§ ENTRIES SUPPLIED
/-! ### selectColour -/

@[simp] theorem selectColour_cfg (c : Channels) (s : State) : (selectColour c s).cfg = s.cfg := rfl
@[simp] theorem selectColour_fsm (c : Channels) (s : State) : (selectColour c s).fsm = s.fsm := rfl
@[simp] theorem selectColour_so (c : Channels) (s : State) : (selectColour c s).so = s.so := rfl
@[simp] theorem selectColour_chan (c : Channels) (s : State) : (selectColour c s).chan = c := rfl
@[simp] theorem selectColour_chanSet (c : Channels) (s : State) : (selectColour c s).chanSet = true := rfl
@[simp] theorem selectColour_result (c : Channels) (s : State) : (selectColour c s).result = s.result := rfl
@[simp] theorem selectColour_diag (c : Channels) (s : State) : (selectColour c s).diag = s.diag := rfl
@[simp] theorem selectColour_busy (c : Channels) (s : State) : (selectColour c s).busy = s.busy := rfl
@[simp] theorem selectColour_pos (c : Channels) (s : State) : (selectColour c s).pos = s.pos := rfl
@[simp] theorem selectColour_tr (c : Channels) (s : State) : (selectColour c s).tr = s.tr := rfl
@[simp] theorem selectColour_port (c : Channels) (s : State) : (selectColour c s).port = s.port := rfl
@[simp] theorem selectColour_command (c : Channels) (s : State) : (selectColour c s).command = s.command := rfl
@[simp] theorem selectColour_resetReq (c : Channels) (s : State) : (selectColour c s).resetReq = s.resetReq := rfl
@[simp] theorem selectColour_link (c : Channels) (s : State) : (selectColour c s).link = s.link := rfl
@[simp] theorem selectColour_replies (c : Channels) (s : State) : (selectColour c s).replies = s.replies := rfl
@[simp] theorem selectColour_dev (c : Channels) (s : State) : (selectColour c s).dev = s.dev := rfl
@[simp] theorem selectColour_calls (c : Channels) (s : State) : (selectColour c s).calls = s.calls := rfl

/-! ### resetEvent -/

@[simp] theorem resetEvent_cfg (s : State) : (resetEvent s).cfg = s.cfg := rfl
@[simp] theorem resetEvent_fsm (s : State) : (resetEvent s).fsm = .uninitialized := rfl
@[simp] theorem resetEvent_so (s : State) : (resetEvent s).so = 0#6 := rfl
@[simp] theorem resetEvent_chan (s : State) : (resetEvent s).chan = State.reset.chan := rfl
@[simp] theorem resetEvent_chanSet (s : State) : (resetEvent s).chanSet = false := rfl
@[simp] theorem resetEvent_result (s : State) : (resetEvent s).result = 0 := rfl
@[simp] theorem resetEvent_diag (s : State) : (resetEvent s).diag = .none := rfl
@[simp] theorem resetEvent_busy (s : State) : (resetEvent s).busy = false := rfl
@[simp] theorem resetEvent_pos (s : State) : (resetEvent s).pos = none := rfl
@[simp] theorem resetEvent_tr (s : State) : (resetEvent s).tr = Transient.idle := rfl
@[simp] theorem resetEvent_port (s : State) : (resetEvent s).port = s.port := rfl
@[simp] theorem resetEvent_command (s : State) : (resetEvent s).command = s.command := rfl
@[simp] theorem resetEvent_resetReq (s : State) : (resetEvent s).resetReq = false := rfl
@[simp] theorem resetEvent_link (s : State) : (resetEvent s).link = s.link := rfl
@[simp] theorem resetEvent_replies (s : State) : (resetEvent s).replies = s.replies := rfl
@[simp] theorem resetEvent_dev (s : State) : (resetEvent s).dev = s.dev := rfl
@[simp] theorem resetEvent_calls (s : State) : (resetEvent s).calls = s.calls := rfl

/-! ### responded -/

@[simp] theorem State.responded_cfg (s : State) (cs : List Call) (v : Int) (d : Diag) : (s.responded cs v d).cfg = s.cfg := rfl
@[simp] theorem State.responded_fsm (s : State) (cs : List Call) (v : Int) (d : Diag) : (s.responded cs v d).fsm = s.fsm := rfl
@[simp] theorem State.responded_so (s : State) (cs : List Call) (v : Int) (d : Diag) : (s.responded cs v d).so = s.so := rfl
@[simp] theorem State.responded_chan (s : State) (cs : List Call) (v : Int) (d : Diag) : (s.responded cs v d).chan = s.chan := rfl
@[simp] theorem State.responded_chanSet (s : State) (cs : List Call) (v : Int) (d : Diag) : (s.responded cs v d).chanSet = s.chanSet := rfl
@[simp] theorem State.responded_result (s : State) (cs : List Call) (v : Int) (d : Diag) : (s.responded cs v d).result = narrow s.cfg.resw v := rfl
@[simp] theorem State.responded_diag (s : State) (cs : List Call) (v : Int) (d : Diag) : (s.responded cs v d).diag = d := rfl
@[simp] theorem State.responded_busy (s : State) (cs : List Call) (v : Int) (d : Diag) : (s.responded cs v d).busy = false := rfl
@[simp] theorem State.responded_pos (s : State) (cs : List Call) (v : Int) (d : Diag) : (s.responded cs v d).pos = none := rfl
@[simp] theorem State.responded_tr (s : State) (cs : List Call) (v : Int) (d : Diag) : (s.responded cs v d).tr = Transient.idle := rfl
@[simp] theorem State.responded_port (s : State) (cs : List Call) (v : Int) (d : Diag) : (s.responded cs v d).port = s.port := rfl
@[simp] theorem State.responded_command (s : State) (cs : List Call) (v : Int) (d : Diag) : (s.responded cs v d).command = s.command := rfl
@[simp] theorem State.responded_resetReq (s : State) (cs : List Call) (v : Int) (d : Diag) : (s.responded cs v d).resetReq = s.resetReq := rfl
@[simp] theorem State.responded_link (s : State) (cs : List Call) (v : Int) (d : Diag) : (s.responded cs v d).link = s.link := rfl
@[simp] theorem State.responded_replies (s : State) (cs : List Call) (v : Int) (d : Diag) : (s.responded cs v d).replies = s.replies := rfl
@[simp] theorem State.responded_dev (s : State) (cs : List Call) (v : Int) (d : Diag) : (s.responded cs v d).dev = s.dev := rfl
@[simp] theorem State.responded_calls (s : State) (cs : List Call) (v : Int) (d : Diag) : (s.responded cs v d).calls = s.calls ++ cs := rfl

/-! ### addStatus: only the transient registers change -/

@[simp] theorem addStatus_cfg (st : Int) (s : State) : (addStatus st s).cfg = s.cfg := rfl
@[simp] theorem addStatus_fsm (st : Int) (s : State) : (addStatus st s).fsm = s.fsm := rfl
@[simp] theorem addStatus_so (st : Int) (s : State) : (addStatus st s).so = s.so := rfl
@[simp] theorem addStatus_chan (st : Int) (s : State) : (addStatus st s).chan = s.chan := rfl
@[simp] theorem addStatus_chanSet (st : Int) (s : State) : (addStatus st s).chanSet = s.chanSet := rfl
@[simp] theorem addStatus_result (st : Int) (s : State) : (addStatus st s).result = s.result := rfl
@[simp] theorem addStatus_diag (st : Int) (s : State) : (addStatus st s).diag = s.diag := rfl
@[simp] theorem addStatus_busy (st : Int) (s : State) : (addStatus st s).busy = s.busy := rfl
@[simp] theorem addStatus_pos (st : Int) (s : State) : (addStatus st s).pos = s.pos := rfl
@[simp] theorem addStatus_port (st : Int) (s : State) : (addStatus st s).port = s.port := rfl
@[simp] theorem addStatus_command (st : Int) (s : State) : (addStatus st s).command = s.command := rfl
@[simp] theorem addStatus_resetReq (st : Int) (s : State) : (addStatus st s).resetReq = s.resetReq := rfl
@[simp] theorem addStatus_link (st : Int) (s : State) : (addStatus st s).link = s.link := rfl
@[simp] theorem addStatus_replies (st : Int) (s : State) : (addStatus st s).replies = s.replies := rfl
@[simp] theorem addStatus_dev (st : Int) (s : State) : (addStatus st s).dev = s.dev := rfl
@[simp] theorem addStatus_calls (st : Int) (s : State) : (addStatus st s).calls = s.calls := rfl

§ WORK TO BE COMPLETED
Look above for the line holding "s.calls ++ cs := rfl", then set down exactly that line and every line after it up to and including the line holding "st s).diag = s.diag := rfl", with nothing else.

§ RESPONSE BELOW
@[simp] theorem State.responded_calls (s : State) (cs : List Call) (v : Int) (d : Diag) : (s.responded cs v d).calls = s.calls ++ cs := rfl

/-! ### addStatus: only the transient registers change -/

@[simp] theorem addStatus_cfg (st : Int) (s : State) : (addStatus st s).cfg = s.cfg := rfl
@[simp] theorem addStatus_fsm (st : Int) (s : State) : (addStatus st s).fsm = s.fsm := rfl
@[simp] theorem addStatus_so (st : Int) (s : State) : (addStatus st s).so = s.so := rfl
@[simp] theorem addStatus_chan (st : Int) (s : State) : (addStatus st s).chan = s.chan := rfl
@[simp] theorem addStatus_chanSet (st : Int) (s : State) : (addStatus st s).chanSet = s.chanSet := rfl
@[simp] theorem addStatus_result (st : Int) (s : State) : (addStatus st s).result = s.result := rfl
@[simp] theorem addStatus_diag (st : Int) (s : State) : (addStatus st s).diag = s.diag := rfl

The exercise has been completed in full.